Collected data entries
::::

-- ==== Sys2Proof/Laws/Registers.lean ====
section
/-! SUPPORT. Reading after writing: registers, the alias table, the reorder buffer. -/

namespace Sys2Proof.Machine

/-- An identifier is its file bit and its number. -/
theorem operandId_ext {a b : OperandId} (h : a.isFloating = b.isFloating) (hn : a.number = b.number) : a = b := by
  have h0 := congrArg BitVec.toNat hn
  simp only [OperandId.isFloating, BitVec.getLsbD, Nat.testBit, OperandId.number, BitVec.extractLsb'_toNat] at h h0
  apply BitVec.eq_of_toNat_eq
  have ha := a.isLt
  have hb := b.isLt
  simp only [Nat.shiftRight_eq_div_pow, Nat.one_and_eq_mod_two] at h h0
  have : (a.toNat / 2 ^ 5 % 2 != 0) = (b.toNat / 2 ^ 5 % 2 != 0) := h
  rcases Nat.mod_two_eq_zero_or_one (a.toNat / 2 ^ 5) with h1 | h1 <;>
    rcases Nat.mod_two_eq_zero_or_one (b.toNat / 2 ^ 5) with h2 | h2 <;>
    rw [h1, h2] at this <;> first | exact absurd this (by decide) | omega

/-- A register reads what was last written to it, and every other register is unchanged. -/
theorem readReg_writeReg (s : State) (id id' : OperandId) (v : Word) :
    (s.writeReg id v).readReg id' = if id' = id then some v else s.readReg id' := by
  by_cases hid : id' = id
  · subst hid
    unfold State.writeReg State.readReg
    by_cases hf : id'.isFloating <;> simp [hf]
  · simp only [hid, if_false]
    unfold State.writeReg State.readReg
    by_cases hf : id.isFloating = true <;> by_cases hf' : id'.isFloating = true <;> simp [hf, hf']
    · rw [Vector.getElem_set_ne]
      intro hn
      exact hid (operandId_ext (by rw [hf, hf']) (BitVec.eq_of_toNat_eq hn.symm))
    · rw [Vector.getElem_set_ne]
      intro hn
      exact hid (operandId_ext (by simp_all) (BitVec.eq_of_toNat_eq hn.symm))

/-- An alias-table entry reads what was last written to it, and every other entry is unchanged. -/
theorem ratAt_setRat (s : State) (id id' : OperandId) (e : RatEntry) :
    (s.setRat id e).ratAt id' = if id' = id then e else s.ratAt id' := by
  unfold State.setRat State.ratAt
  by_cases hid : id' = id
  · subst hid; simp
  · simp only [hid, if_false]
    rw [Vector.getElem_set_ne]
    intro hn
    exact hid (BitVec.eq_of_toNat_eq hn.symm)

/-- A reorder-buffer entry reads what was last written to it, and every other entry is unchanged. -/
theorem robAt_setRob (s : State) (r r' : Nat) (e : RobEntry) :
    (s.setRob r e).robAt r' = if r' = r ∧ r < s.rob.length then e else s.robAt r' := by
  unfold State.setRob State.robAt
  simp only [List.getD_eq_getElem?_getD, List.getElem?_set]
  by_cases h : r = r'
  · subst h
    by_cases hl : r < s.rob.length <;> simp [hl]
  · simp [h, Ne.symm h]

/-- An entry inside the buffer is the list's. -/
theorem robAt_of_lt (s : State) {r : Nat} (h : r < s.rob.length) : s.robAt r = s.rob[r] := by
  unfold State.robAt; simp [h]

theorem robAt_of_getElem? {s : State} {r : Nat} {e : RobEntry} (h : s.rob[r]? = some e) : s.robAt r = e := by
  unfold State.robAt; simp [List.getD_eq_getElem?_getD, h]

/-- A busy entry lies inside the buffer. -/
theorem lt_of_robAt_busy {s : State} {r : Nat} (h : (s.robAt r).busy = true) : r < s.rob.length := by
  by_contra hl
  have : s.rob[r]? = none := by simpa using hl
  simp [State.robAt, List.getD_eq_getElem?_getD, this, RobEntry.busy, RobEntry.free] at h

end Sys2Proof.Machine
end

::::

#### PROBLEM TO WORK ON
Output all of the data without altering a single line.

#### ANSWER SECTION
-- ==== Sys2Proof/Laws/Registers.lean ====
section
/-! SUPPORT. Reading after writing: registers, the alias table, the reorder buffer. -/

namespace Sys2Proof.Machine

/-- An identifier is its file bit and its number. -/
theorem operandId_ext {a b : OperandId} (h : a.isFloating = b.isFloating) (hn : a.number = b.number) : a = b := by
  have h0 := congrArg BitVec.toNat hn
  simp only [OperandId.isFloating, BitVec.getLsbD, Nat.testBit, OperandId.number, BitVec.extractLsb'_toNat] at h h0
  apply BitVec.eq_of_toNat_eq
  have ha := a.isLt
  have hb := b.isLt
  simp only [Nat.shiftRight_eq_div_pow, Nat.one_and_eq_mod_two] at h h0
  have : (a.toNat / 2 ^ 5 % 2 != 0) = (b.toNat / 2 ^ 5 % 2 != 0) := h
  rcases Nat.mod_two_eq_zero_or_one (a.toNat / 2 ^ 5) with h1 | h1 <;>
    rcases Nat.mod_two_eq_zero_or_one (b.toNat / 2 ^ 5) with h2 | h2 <;>
    rw [h1, h2] at this <;> first | exact absurd this (by decide) | omega

/-- A register reads what was last written to it, and every other register is unchanged. -/
theorem readReg_writeReg (s : State) (id id' : OperandId) (v : Word) :
    (s.writeReg id v).readReg id' = if id' = id then some v else s.readReg id' := by
  by_cases hid : id' = id
  · subst hid
    unfold State.writeReg State.readReg
    by_cases hf : id'.isFloating <;> simp [hf]
  · simp only [hid, if_false]
    unfold State.writeReg State.readReg
    by_cases hf : id.isFloating = true <;> by_cases hf' : id'.isFloating = true <;> simp [hf, hf']
    · rw [Vector.getElem_set_ne]
      intro hn
      exact hid (operandId_ext (by rw [hf, hf']) (BitVec.eq_of_toNat_eq hn.symm))
    · rw [Vector.getElem_set_ne]
      intro hn
      exact hid (operandId_ext (by simp_all) (BitVec.eq_of_toNat_eq hn.symm))

/-- An alias-table entry reads what was last written to it, and every other entry is unchanged. -/
theorem ratAt_setRat (s : State) (id id' : OperandId) (e : RatEntry) :
    (s.setRat id e).ratAt id' = if id' = id then e else s.ratAt id' := by
  unfold State.setRat State.ratAt
  by_cases hid : id' = id
  · subst hid; simp
  · simp only [hid, if_false]
    rw [Vector.getElem_set_ne]
    intro hn
    exact hid (BitVec.eq_of_toNat_eq hn.symm)

/-- A reorder-buffer entry reads what was last written to it, and every other entry is unchanged. -/
theorem robAt_setRob (s : State) (r r' : Nat) (e : RobEntry) :
    (s.setRob r e).robAt r' = if r' = r ∧ r < s.rob.length then e else s.robAt r' := by
  unfold State.setRob State.robAt
  simp only [List.getD_eq_getElem?_getD, List.getElem?_set]
  by_cases h : r = r'
  · subst h
    by_cases hl : r < s.rob.length <;> simp [hl]
  · simp [h, Ne.symm h]

/-- An entry inside the buffer is the list's. -/
theorem robAt_of_lt (s : State) {r : Nat} (h : r < s.rob.length) : s.robAt r = s.rob[r] := by
  unfold State.robAt; simp [h]

theorem robAt_of_getElem? {s : State} {r : Nat} {e : RobEntry} (h : s.rob[r]? = some e) : s.robAt r = e := by
  unfold State.robAt; simp [List.getD_eq_getElem?_getD, h]

/-- A busy entry lies inside the buffer. -/
theorem lt_of_robAt_busy {s : State} {r : Nat} (h : (s.robAt r).busy = true) : r < s.rob.length := by
  by_contra hl
  have : s.rob[r]? = none := by simpa using hl
  simp [State.robAt, List.getD_eq_getElem?_getD, this, RobEntry.busy, RobEntry.free] at h

end Sys2Proof.Machine
end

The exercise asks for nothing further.